■ **Collected data**:
[Start of section]

/-- An AMO or SC after its checks (R84, R85, R117, R119, R121, R128). -/
def State.doAmo (s0 : State) (n : Nat) (k : Checked) (va : Word) (a0 : AmoWait) (srcs : List Nat) (fill : Nat) : State :=
  let s := s0.dtlbUse2 n k
  let c := s.core n
  let a := { a0 with pa := k.pa }
  let cls := s.accClass n .amo k.pa
  let scFails := a.op.isNone && c.resv != some (k.pa / 64)
  if c.blockedBy (a.rd :: srcs) false (cls == 1) then s0
  else if s.needsNet n k.pa && !scFails && !s.mayInject n then s0
  else if s.needsNet n k.pa && !scFails && s.ebbRefused n then s0.raiseT n ⟨7, va, tinfo 0 0 2 false, true⟩
  else if !scFails && decide (0 < s.sharedCount n [k.pa]) &&
      !s.tc0Ready (epCore n) (s.sharedCount n (k.pa :: (overlapPieces c.stores [(k.pa, k.w)]).map (·.pa))) then s0.tc0Wait (epCore n)
  else
    let j := overlapDepth c.stores [(k.pa, k.w)]
    let s1 := s.issueAt n fill { srcs := srcs, dsts := [a.rd], steps := 2, lat := 0, mem := true }
    let d := s1.forcedDrain n j
    if !d.1 then d.2.setCore n { (d.2.core n) with slack := c.slack }
    else
      let t := (d.2.core n).slack.step
      if regionOf k.pa = .dram ∧ scFails = false ∧ (d.2.core n).owns (k.pa / 64) = false then
        (d.2.modCore n (fun c => { c with amos := c.amos ++ [a] })).pump n
      else if cls = 1 then
        -- the actual latency lies within the maximum of R119: a free choice
        let q := d.2.choose (d.2.stepsOf n (8 * sliceHops n k.pa + 32) + 1)
        (if scFails then q.2 else q.2.sharedTc0 n k.pa).performAmo n a (t + 4 + 2 * j + q.1)
      else d.2.performAmo n a (t + 4 + 2 * j)

/-! ### Stores -/

/-- Space in the store queue (48 retired stores, R79) or the store buffer (8 entries, R126). -/
def Core.storeRoom (c : Core) (k : Nat) : Bool := decide (entryCount c.stores + k ≤ if c.isSlack then 8 else 48)

/-- Enter a store of bytes at one or two parts. -/
def Core.pushStores (c : Core) (es : List StEnt) : Core := { c with stores := c.stores ++ es }

/-- A store to the field mailbox space enters the TC0 path (R29, R79, R122, R268). -/
def State.mailboxStore (s : State) (n e pa w : Nat) (v : Word) : State :=
  let c := s.core n
  let off := pa - (0x7001_0000_0000 + e * 0x80_0000)
  let s1 := s.setCore n { c with mbxSent := c.mbxSent ++ [e] }
  s1.injectTc0 (epCore n) { flits := 1, src := coreRouter n, dst := feRouter e, msg := .mailbox e n off w v c.part }

/-- A scalar store after its checks (R78, R79, R87, R125 to R127). -/
def State.doStore (s0 : State) (n : Nat) (k : Checked) (va v : Word) (width len : Nat) (srcs : List Nat) (fill : Nat) : State :=
  let s := s0.dtlbUse2 n k
  let c := s.core n
  let split := k.w2 != 0
  let info : IssueInfo := { srcs := srcs, steps := if split then 2 else 1, lat := 0, mem := true }
  if c.blockedBy srcs false false then s0
  else match regionOf k.pa with
    | .mailbox e =>
      if !s.mayInject n then s0
      else if s.ebbRefused n then s0.raiseT n ⟨7, va, tinfo 0 0 2 false, true⟩
      -- it does not issue before a token is there (R283, R425)
      else if !s.tc0Ready (epCore n) 1 then s0.tc0Wait (epCore n)
      else
        let c1 := if c.isSlack then { c with slack := { c.slack with memHold := max c.slack.memHold (c.slack.lastMbx + 1) } } else c
        let s1 := (s.setCore n c1).issueAt n fill info
        let s2 := s1.modCore n (fun c => ({ c with slack := if c.isSlack then { c.slack with lastMbx := c.slack.step + 1 } else c.slack }.adv len).retire 1)
        s2.mailboxStore n e k.pa width v
    | .control =>
      if !s.mayInject n then s0
      else if s.ebbRefused n then s0.raiseT n ⟨7, va, tinfo 0 0 2 false, true⟩
      else ((s.issueAt n fill info).modCore n (fun c => { c with devs := c.devs ++ [{ pa := k.pa, width := width, value := v, va := va, len := len }] })).send
        (.devAccess n k.pa width true v)
    | .pcie =>
      if !s.mayInject n then s0
      else if s.ebbRefused n then s0.raiseT n ⟨7, va, tinfo 0 0 2 false, true⟩
      else ((s.issueAt n fill info).modCore n (fun c => { c with devs := c.devs ++ [{ pa := k.pa, width := width, value := v, va := va, len := len }] })).send
        (.devAccess n k.pa width true v)
    | _ =>
      if !c.storeRoom (if split then 2 else 1) then s0
      else if s.ebbRefused n && (s.needsNet n k.pa || (split && s.needsNet n k.pa2)) then s0.raiseT n ⟨7, va, tinfo 0 0 2 false, true⟩
      else
        let bs := leBytes width v.toNat
        -- a store waits for the entry that made room (R126)
        let c1 := if c.isSlack && decide (8 ≤ entryCount c.stores + (if split then 2 else 1)) then
            { c with slack := { c.slack with memHold := max c.slack.memHold (c.slack.lastLeft + 1) } } else c
        let s1 := (s.setCore n c1).issueAt n fill info
        let t := (s1.core n).slack.step
        let e1 : StEnt := { pa := k.pa, bytes := bs.take k.w, part := c.part, issued := t }
        let e2 : StEnt := { pa := k.pa2, bytes := bs.drop k.w, part := c.part, issued := t }
        let unb := decide (s.accClass n .store k.pa = 2) || (split && decide (s.accClass n .store k.pa2 = 2))
        (s1.modCore n (fun c => (((c.pushStores (if split then [e1, e2] else [e1])).adv len).accessEvents split unb).retire 1)).pump n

[End of section]

Could you state how many lines in the data hold the word "pump"? Only the number should be given.

■ **Task output**: 2